_TASK PROMPT:_
The number needed is how many lines of the data hold the string "none". Give that number and nothing more.

────

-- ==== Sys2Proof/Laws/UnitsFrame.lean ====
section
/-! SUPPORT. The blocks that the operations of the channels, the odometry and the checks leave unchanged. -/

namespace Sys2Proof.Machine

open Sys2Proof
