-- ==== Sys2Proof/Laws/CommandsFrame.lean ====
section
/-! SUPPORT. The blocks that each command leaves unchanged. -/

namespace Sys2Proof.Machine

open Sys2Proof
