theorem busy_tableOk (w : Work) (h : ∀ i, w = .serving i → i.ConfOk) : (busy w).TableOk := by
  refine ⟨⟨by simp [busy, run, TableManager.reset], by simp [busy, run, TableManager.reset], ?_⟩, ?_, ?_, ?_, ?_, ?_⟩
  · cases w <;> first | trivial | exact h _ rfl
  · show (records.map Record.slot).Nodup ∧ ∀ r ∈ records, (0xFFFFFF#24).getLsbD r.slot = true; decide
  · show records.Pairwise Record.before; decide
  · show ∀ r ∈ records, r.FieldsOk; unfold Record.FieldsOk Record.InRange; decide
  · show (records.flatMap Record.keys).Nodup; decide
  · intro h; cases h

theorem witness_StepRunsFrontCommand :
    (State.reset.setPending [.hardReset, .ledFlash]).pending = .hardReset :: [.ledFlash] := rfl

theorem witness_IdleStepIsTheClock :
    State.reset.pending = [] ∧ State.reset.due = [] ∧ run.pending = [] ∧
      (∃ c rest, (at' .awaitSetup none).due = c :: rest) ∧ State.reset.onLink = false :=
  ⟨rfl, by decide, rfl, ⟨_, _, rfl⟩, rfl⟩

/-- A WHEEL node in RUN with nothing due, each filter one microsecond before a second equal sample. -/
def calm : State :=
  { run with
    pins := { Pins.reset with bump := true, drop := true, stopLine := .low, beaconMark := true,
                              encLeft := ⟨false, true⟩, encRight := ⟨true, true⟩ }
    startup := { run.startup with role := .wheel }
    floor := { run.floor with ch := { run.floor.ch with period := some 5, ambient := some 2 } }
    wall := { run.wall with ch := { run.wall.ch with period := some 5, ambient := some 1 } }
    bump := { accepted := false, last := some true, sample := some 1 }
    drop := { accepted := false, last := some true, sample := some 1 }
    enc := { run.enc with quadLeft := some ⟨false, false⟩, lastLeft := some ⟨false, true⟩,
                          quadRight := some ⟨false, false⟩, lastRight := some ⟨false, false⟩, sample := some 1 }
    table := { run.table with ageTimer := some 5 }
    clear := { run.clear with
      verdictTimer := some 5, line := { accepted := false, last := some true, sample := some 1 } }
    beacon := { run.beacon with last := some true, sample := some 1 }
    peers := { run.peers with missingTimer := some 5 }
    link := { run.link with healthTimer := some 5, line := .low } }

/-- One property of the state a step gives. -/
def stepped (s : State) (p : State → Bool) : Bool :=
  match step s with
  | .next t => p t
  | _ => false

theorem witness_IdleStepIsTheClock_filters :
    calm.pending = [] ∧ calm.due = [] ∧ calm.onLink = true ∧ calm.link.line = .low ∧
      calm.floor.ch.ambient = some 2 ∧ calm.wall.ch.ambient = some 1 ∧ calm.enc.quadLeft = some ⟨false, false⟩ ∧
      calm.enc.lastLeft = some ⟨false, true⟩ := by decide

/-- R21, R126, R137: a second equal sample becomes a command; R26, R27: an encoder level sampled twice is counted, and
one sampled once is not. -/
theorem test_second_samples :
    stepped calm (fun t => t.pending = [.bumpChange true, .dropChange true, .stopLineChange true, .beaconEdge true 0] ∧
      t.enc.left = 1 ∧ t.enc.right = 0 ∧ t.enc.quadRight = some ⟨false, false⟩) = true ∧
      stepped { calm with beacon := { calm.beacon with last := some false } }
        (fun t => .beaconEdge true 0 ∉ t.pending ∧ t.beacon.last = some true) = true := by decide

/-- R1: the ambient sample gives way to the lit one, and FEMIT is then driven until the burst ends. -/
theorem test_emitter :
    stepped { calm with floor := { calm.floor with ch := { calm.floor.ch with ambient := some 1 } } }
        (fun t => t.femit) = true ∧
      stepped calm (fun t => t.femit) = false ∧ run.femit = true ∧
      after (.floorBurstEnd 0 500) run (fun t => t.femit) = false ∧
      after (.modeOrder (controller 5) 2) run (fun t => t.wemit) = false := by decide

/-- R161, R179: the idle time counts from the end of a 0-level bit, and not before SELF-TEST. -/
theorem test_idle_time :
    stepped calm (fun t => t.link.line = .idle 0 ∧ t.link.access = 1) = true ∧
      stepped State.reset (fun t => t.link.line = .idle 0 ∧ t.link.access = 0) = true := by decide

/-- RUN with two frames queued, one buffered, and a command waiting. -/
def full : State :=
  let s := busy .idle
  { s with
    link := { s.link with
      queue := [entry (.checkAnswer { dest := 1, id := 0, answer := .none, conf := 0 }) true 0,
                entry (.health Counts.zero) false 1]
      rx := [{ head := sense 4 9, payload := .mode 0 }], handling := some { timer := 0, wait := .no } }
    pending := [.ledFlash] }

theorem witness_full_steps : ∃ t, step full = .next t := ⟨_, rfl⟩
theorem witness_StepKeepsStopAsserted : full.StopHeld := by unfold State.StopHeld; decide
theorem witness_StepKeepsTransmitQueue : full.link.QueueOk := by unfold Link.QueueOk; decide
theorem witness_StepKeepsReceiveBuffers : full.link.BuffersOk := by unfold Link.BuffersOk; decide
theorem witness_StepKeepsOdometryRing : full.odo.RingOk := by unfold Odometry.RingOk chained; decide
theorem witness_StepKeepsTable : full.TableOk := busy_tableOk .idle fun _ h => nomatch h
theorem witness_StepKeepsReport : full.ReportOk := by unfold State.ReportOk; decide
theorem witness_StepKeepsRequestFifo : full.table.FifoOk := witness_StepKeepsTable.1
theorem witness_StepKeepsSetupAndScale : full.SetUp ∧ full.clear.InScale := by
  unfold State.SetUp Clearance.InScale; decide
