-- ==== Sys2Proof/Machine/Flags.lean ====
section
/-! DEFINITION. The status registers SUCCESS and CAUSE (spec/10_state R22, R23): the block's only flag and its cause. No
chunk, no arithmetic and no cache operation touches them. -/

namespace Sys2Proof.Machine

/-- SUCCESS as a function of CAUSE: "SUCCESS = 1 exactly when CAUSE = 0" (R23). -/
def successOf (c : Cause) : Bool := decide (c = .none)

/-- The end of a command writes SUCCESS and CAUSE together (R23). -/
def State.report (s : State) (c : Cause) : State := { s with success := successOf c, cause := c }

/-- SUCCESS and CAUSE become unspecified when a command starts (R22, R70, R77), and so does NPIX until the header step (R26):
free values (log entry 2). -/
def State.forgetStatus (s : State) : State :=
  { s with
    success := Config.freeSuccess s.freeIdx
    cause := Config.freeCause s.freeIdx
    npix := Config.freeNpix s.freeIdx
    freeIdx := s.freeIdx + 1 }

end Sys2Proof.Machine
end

────

_FINISHED TASK:_
3